GLMM results summary for herbivore and plant response parameters. Italicized entries indicate parameters retained in the final model. MPE, multiple parameter estimates.
| response variable | explanatory variables | estimate | F(ndf,ddf) | p |
|---|---|---|---|---|
| herbivore | ||||
| aphid abundance random effect estimate = 0.1766 |
cultivar | MPE | 1.78(1,16) | 0.2021 |
| weevil abundance | 0.2910 | 13.79(1,16) | 0.0021 | |
| below-ground dry weight | –0.03500 | 0.04(1,14) | 0.8513 | |
| above-ground dry weight | 0.5524 | 13.79(1,30) | 0.0019 | |
| above-ground dry weight × weevil abundance | –0.1308 | 7.25(1,15) | 0.0163 | |
| weevil larvae abundance random effect estimate = 0.4054 |
cultivar | MPE | 10.53(1,20) | 0.0041 |
| aphid abundance | 0.02774 | 5.68(1,14) | 0.0316 | |
| below-ground dry weight | –0.1991 | 1.62(1,19) | 0.2181 | |
| above-ground dry weight | –0.2310 | 1.59(1,17) | 0.2239 | |
| plant | ||||
| above-ground dry weight random effect estimate = 0.5555 residual variance = 0.5176 |
cultivar | MPE | 0.21(1,20) | 0.6502 |
| weevil abundance | –0.1676 | 4.70(1,21) | 0.0417 | |
| aphid abundance | 0.03154 | 5.21(1,21) | 0.0330 | |
| below-ground dry weight random effect estimate = 1.6410 residual variance = 0.7008 |
cultivar | MPE | 5.01(1,45) | 0.5165 |
| weevil abundance | –0.1934 | 8.31(1,46) | 0.0060 | |
| aphid abundance | 0.03526 | 4.18(1,21) | 0.0537 | |
Above-ground and below-ground biomass did not vary between cultivars (table 1). The herbivore species affected above-ground plant biomass differently. Higher densities of aphids (figure 2a and table 1) and weevil larvae (figure 2b and table 1) increased and decreased above-ground biomass, respectively. Greater weevil abundance reduced root biomass, whereas aphids had no effect (table 1). Initial plant height did not affect the abundance of aphids (F1,16 = 0.17, p = 0.6857), weevils (F1,15 = 0.00, p = 0.9456) or final plant biomass (above-ground F1,20 = 0.07, p = 0.8006; below-ground F1,45 = 0.04, p = 0.8512).
Figure 2.
Partial residual plots on the linear predictor scale of the response of above-ground plant biomass to (a) aphid and (b) weevil abundance feeding on a moderately (filled circle) or highly (open circle) susceptible cultivar.
4. Discussion
This paper provides compelling evidence for reciprocal feeding facilitation between root and shoot herbivores, a phenomenon that could be under-reported for above–below-ground interactions [8,10]. This positive relationship between the abundances of the two herbivore species persisted despite variation in above-ground plant biomass. Although facilitative, there remained a degree of asymmetry in the interaction, with weevils exerting a much greater effect on aphid abundance than vice versa. While feeding facilitation has been found above-ground [17], positive non-reciprocal effects of above-ground herbivores on below-ground herbivores are generally scarce (reviewed in [18]), and only one other study [5] has, to our knowledge, demonstrated reciprocal facilitation between above- and below-ground herbivores. In that case, the abundance of wireworms (Agriotes spp.) and the aphid Rhopalosiphum padi feeding on barley (Hordeum vulgare) increased by 30% and 25%, respectively [5]. Over a longer time-scale, facilitative relationships may give way to competitive interactions [1], and sustained herbivory in this system may still eventually lead to competition between the two herbivores. Even a short-term positive interaction may, however, affect greatly on the host plant, because A. idaei is the principal vector of raspberry viruses [12]. Therefore, the positive effects of root herbivory could have wider implications for plant pathogen transmission beyond the temporal conjunction of the herbivores.

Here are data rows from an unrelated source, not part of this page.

theorem queryTok_kept {f : TokFrame} {s : State} {xi : Nat × TokEntry} {z : State} (h : Kept z s) :
    Kept z (queryTok f s xi) := by
  unfold queryTok
  repeat' (first
    | (intro z; intros; try beta_reduce)
    | with_reducible assumption
    | (extract_lets +onlyGivenNames x; refine Kept.cut (p := Kept z x) ?_ (fun _ => ?_)
       on_goal 1 => dsimp -zeta only [x]; clear x
       on_goal 2 => try clear_value x
       on_goal 2 => rename' x => y)
    | (extract_lets +onlyGivenNames x; refine Kept.cut (p := Kept z x.1) ?_ (fun _ => ?_)
       on_goal 1 => dsimp -zeta only [x]; clear x
       on_goal 2 => try clear_value x
       on_goal 2 => rename' x => y)
    | (extract_lets +onlyGivenNames x; refine Kept.ofFun x ?_; dsimp -zeta only [x]; clear x)
    | (extract_lets +onlyGivenNames x; rename' x => y)
    | with_reducible apply takeRow_kept
    | with_reducible apply putRow_kept
    | with_reducible apply write_kept
    | with_reducible apply setSlotSt_kept
    | with_reducible apply fillSlot_kept
    | (with_reducible refine Kept.lit (by assumption) ?_; rfl)
    | split
    | (clear_value *; split)
    | dsimp -zeta only)

theorem noteCut_kept {s : State} {ix : Nat} {slot : Nat} {z : State} (h : Kept z s) :
    Kept z (noteCut s ix slot) := by
  unfold noteCut
  repeat' (first
    | (intro z; intros; try beta_reduce)
    | with_reducible assumption
    | (extract_lets +onlyGivenNames x; refine Kept.cut (p := Kept z x) ?_ (fun _ => ?_)
       on_goal 1 => dsimp -zeta only [x]; clear x
       on_goal 2 => try clear_value x
       on_goal 2 => rename' x => y)
    | (extract_lets +onlyGivenNames x; refine Kept.cut (p := Kept z x.1) ?_ (fun _ => ?_)
       on_goal 1 => dsimp -zeta only [x]; clear x
       on_goal 2 => try clear_value x
       on_goal 2 => rename' x => y)
    | (extract_lets +onlyGivenNames x; refine Kept.ofFun x ?_; dsimp -zeta only [x]; clear x)
    | (extract_lets +onlyGivenNames x; rename' x => y)
    | (with_reducible refine Kept.lit (by assumption) ?_; rfl)
    | split
    | (clear_value *; split)
    | dsimp -zeta only)

theorem returnTok_kept {f : TokFrame} {s : State} {xi : Nat × TokEntry} {z : State} (h : Kept z s) :
    Kept z (returnTok f s xi) := by
  unfold returnTok
  repeat' (first
    | (intro z; intros; try beta_reduce)
    | with_reducible assumption
    | (extract_lets +onlyGivenNames x; refine Kept.cut (p := Kept z x) ?_ (fun _ => ?_)
       on_goal 1 => dsimp -zeta only [x]; clear x
       on_goal 2 => try clear_value x
       on_goal 2 => rename' x => y)
    | (extract_lets +onlyGivenNames x; refine Kept.cut (p := Kept z x.1) ?_ (fun _ => ?_)
       on_goal 1 => dsimp -zeta only [x]; clear x
       on_goal 2 => try clear_value x
       on_goal 2 => rename' x => y)
    | (extract_lets +onlyGivenNames x; refine Kept.ofFun x ?_; dsimp -zeta only [x]; clear x)
    | (extract_lets +onlyGivenNames x; rename' x => y)
    | with_reducible apply raiseCounter_kept
    | with_reducible apply noteCut_kept
    | with_reducible apply putRow_kept
    | (with_reducible refine Kept.lit (by assumption) ?_; rfl)
    | split
    | (clear_value *; split)
    | (with_reducible refine Kept.lit ?_ ?_; on_goal 2 => rfl
       with_reducible first | apply raiseCounter_kept | apply noteCut_kept | apply putRow_kept)
    | dsimp -zeta only)

theorem summaryTok_kept {f : TokFrame} {s : State} {xi : Nat × TokEntry} {z : State} (h : Kept z s) :
    Kept z (summaryTok f s xi) := by
  unfold summaryTok
  repeat' (first
    | (intro z; intros; try beta_reduce)
    | with_reducible assumption
    | (extract_lets +onlyGivenNames x; refine Kept.cut (p := Kept z x) ?_ (fun _ => ?_)
       on_goal 1 => dsimp -zeta only [x]; clear x
       on_goal 2 => try clear_value x
       on_goal 2 => rename' x => y)
    | (extract_lets +onlyGivenNames x; refine Kept.cut (p := Kept z x.1) ?_ (fun _ => ?_)
       on_goal 1 => dsimp -zeta only [x]; clear x
       on_goal 2 => try clear_value x
       on_goal 2 => rename' x => y)
    | (extract_lets +onlyGivenNames x; refine Kept.ofFun x ?_; dsimp -zeta only [x]; clear x)
    | (extract_lets +onlyGivenNames x; rename' x => y)
    | with_reducible apply putRow_kept
    | with_reducible apply setSlotSt_kept
    | (with_reducible refine Kept.lit (by assumption) ?_; rfl)
    | split
    | (clear_value *; split)
    | dsimp -zeta only)

theorem noteArrival_kept {s : State} {z : State} (h : Kept z s) :
    Kept z (noteArrival s) := by
  unfold noteArrival
  repeat' (first
    | (intro z; intros; try beta_reduce)
    | with_reducible assumption
    | (extract_lets +onlyGivenNames x; refine Kept.cut (p := Kept z x) ?_ (fun _ => ?_)
       on_goal 1 => dsimp -zeta only [x]; clear x
       on_goal 2 => try clear_value x
       on_goal 2 => rename' x => y)
    | (extract_lets +onlyGivenNames x; refine Kept.cut (p := Kept z x.1) ?_ (fun _ => ?_)
       on_goal 1 => dsimp -zeta only [x]; clear x
       on_goal 2 => try clear_value x
       on_goal 2 => rename' x => y)
    | (extract_lets +onlyGivenNames x; refine Kept.ofFun x ?_; dsimp -zeta only [x]; clear x)
    | (extract_lets +onlyGivenNames x; rename' x => y)
    | (with_reducible refine Kept.lit (by assumption) ?_; rfl)
    | split
    | (clear_value *; split)
    | dsimp -zeta only)

theorem showClosed_kept {s : State} {z : State} (h : Kept z s) :
    Kept z (showClosed s) := by
  unfold showClosed
  repeat' (first
    | (intro z; intros; try beta_reduce)
    | with_reducible assumption
    | with_reducible apply setF_kept
    | (with_reducible refine Kept.lit (by assumption) ?_; rfl)
    | dsimp -zeta only)

theorem emptyRegion_kept {s : State} {c : CloseRec} {z : State} (h : Kept z s) :
    Kept z (emptyRegion s c) := by
  unfold emptyRegion
  repeat' (first
    | (intro z; intros; try beta_reduce)
    | with_reducible assumption
    | with_reducible apply forEach_kept
    | with_reducible apply stepPrefix_kept
    | with_reducible apply emptySlot_kept
    | (with_reducible refine Kept.lit (by assumption) ?_; rfl)
    | dsimp -zeta only)

theorem takeClose_kept {s : State} {pass : Nat} {layer : Nat} {module : Nat} {stall : Nat} {z : State} (h : Kept z s) :
    Kept z (takeClose s pass layer module stall) := by
  unfold takeClose
  repeat' (first
    | (intro z; intros; try beta_reduce)
    | with_reducible assumption
    | (extract_lets +onlyGivenNames x; refine Kept.cut (p := Kept z x) ?_ (fun _ => ?_)
       on_goal 1 => dsimp -zeta only [x]; clear x
       on_goal 2 => try clear_value x
       on_goal 2 => rename' x => y)
    | (extract_lets +onlyGivenNames x; refine Kept.cut (p := Kept z x.1) ?_ (fun _ => ?_)
       on_goal 1 => dsimp -zeta only [x]; clear x
       on_goal 2 => try clear_value x
       on_goal 2 => rename' x => y)
    | (extract_lets +onlyGivenNames x; refine Kept.ofFun x ?_; dsimp -zeta only [x]; clear x)
    | (extract_lets +onlyGivenNames x; rename' x => y)
    | with_reducible apply noteArrival_kept
    | with_reducible apply showClosed_kept
    | with_reducible apply bumpF_kept
    | with_reducible apply emptyRegion_kept
    | (with_reducible refine Kept.lit (by assumption) ?_; rfl)
    | split
    | (clear_value *; split)
    | (with_reducible refine Kept.lit ?_ ?_; on_goal 2 => rfl
       with_reducible first | apply noteArrival_kept | apply showClosed_kept | apply bumpF_kept | apply emptyRegion_kept)
    | dsimp -zeta only)

theorem wakeHome_kept {s : State} {e : Nat} {z : State} (h : Kept z s) :
    Kept z (wakeHome s e) := by
  unfold wakeHome
  repeat' (first
    | (intro z; intros; try beta_reduce)
    | with_reducible assumption
    | (extract_lets +onlyGivenNames x; refine Kept.cut (p := Kept z x) ?_ (fun _ => ?_)
       on_goal 1 => dsimp -zeta only [x]; clear x
       on_goal 2 => try clear_value x
       on_goal 2 => rename' x => y)
    | (extract_lets +onlyGivenNames x; refine Kept.cut (p := Kept z x.1) ?_ (fun _ => ?_)
       on_goal 1 => dsimp -zeta only [x]; clear x
       on_goal 2 => try clear_value x
       on_goal 2 => rename' x => y)
    | (extract_lets +onlyGivenNames x; refine Kept.ofFun x ?_; dsimp -zeta only [x]; clear x)
    | (extract_lets +onlyGivenNames x; rename' x => y)
    | with_reducible apply forEach_kept
    | with_reducible apply requestWake_kept
    | (with_reducible refine Kept.lit (by assumption) ?_; rfl)
    | split
    | (clear_value *; split)
    | (with_reducible refine Kept.lit ?_ ?_; on_goal 2 => rfl
       with_reducible first | apply forEach_kept | apply requestWake_kept)
    | with_reducible refine Kept.ofPair (by assumption) ?_
    | dsimp -zeta only)

end Sys2Proof.Machine
end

Our study suggests that root-feeding weevils reduced overall plant biomass, whereas sap-sucking aphids stimulated compensatory plant growth above-ground, suggesting that functional adaptations are key to shaping plant–herbivore interactions. Vine weevils have a large and direct impact on plant biomass by chewing and severing primary roots, which compromises plant compensation by limiting water and nutrient uptake [3]. Stimulating plant compensatory growth is known to be an evolutionary strategy for tolerance or resistance to herbivory [11]. Our data suggest that aphid induction of plant compensation benefits the co-occurring, but spatially separated, vine weevil. This concurs with other studies showing that plant growth improved O. sulcatus performance [19,20].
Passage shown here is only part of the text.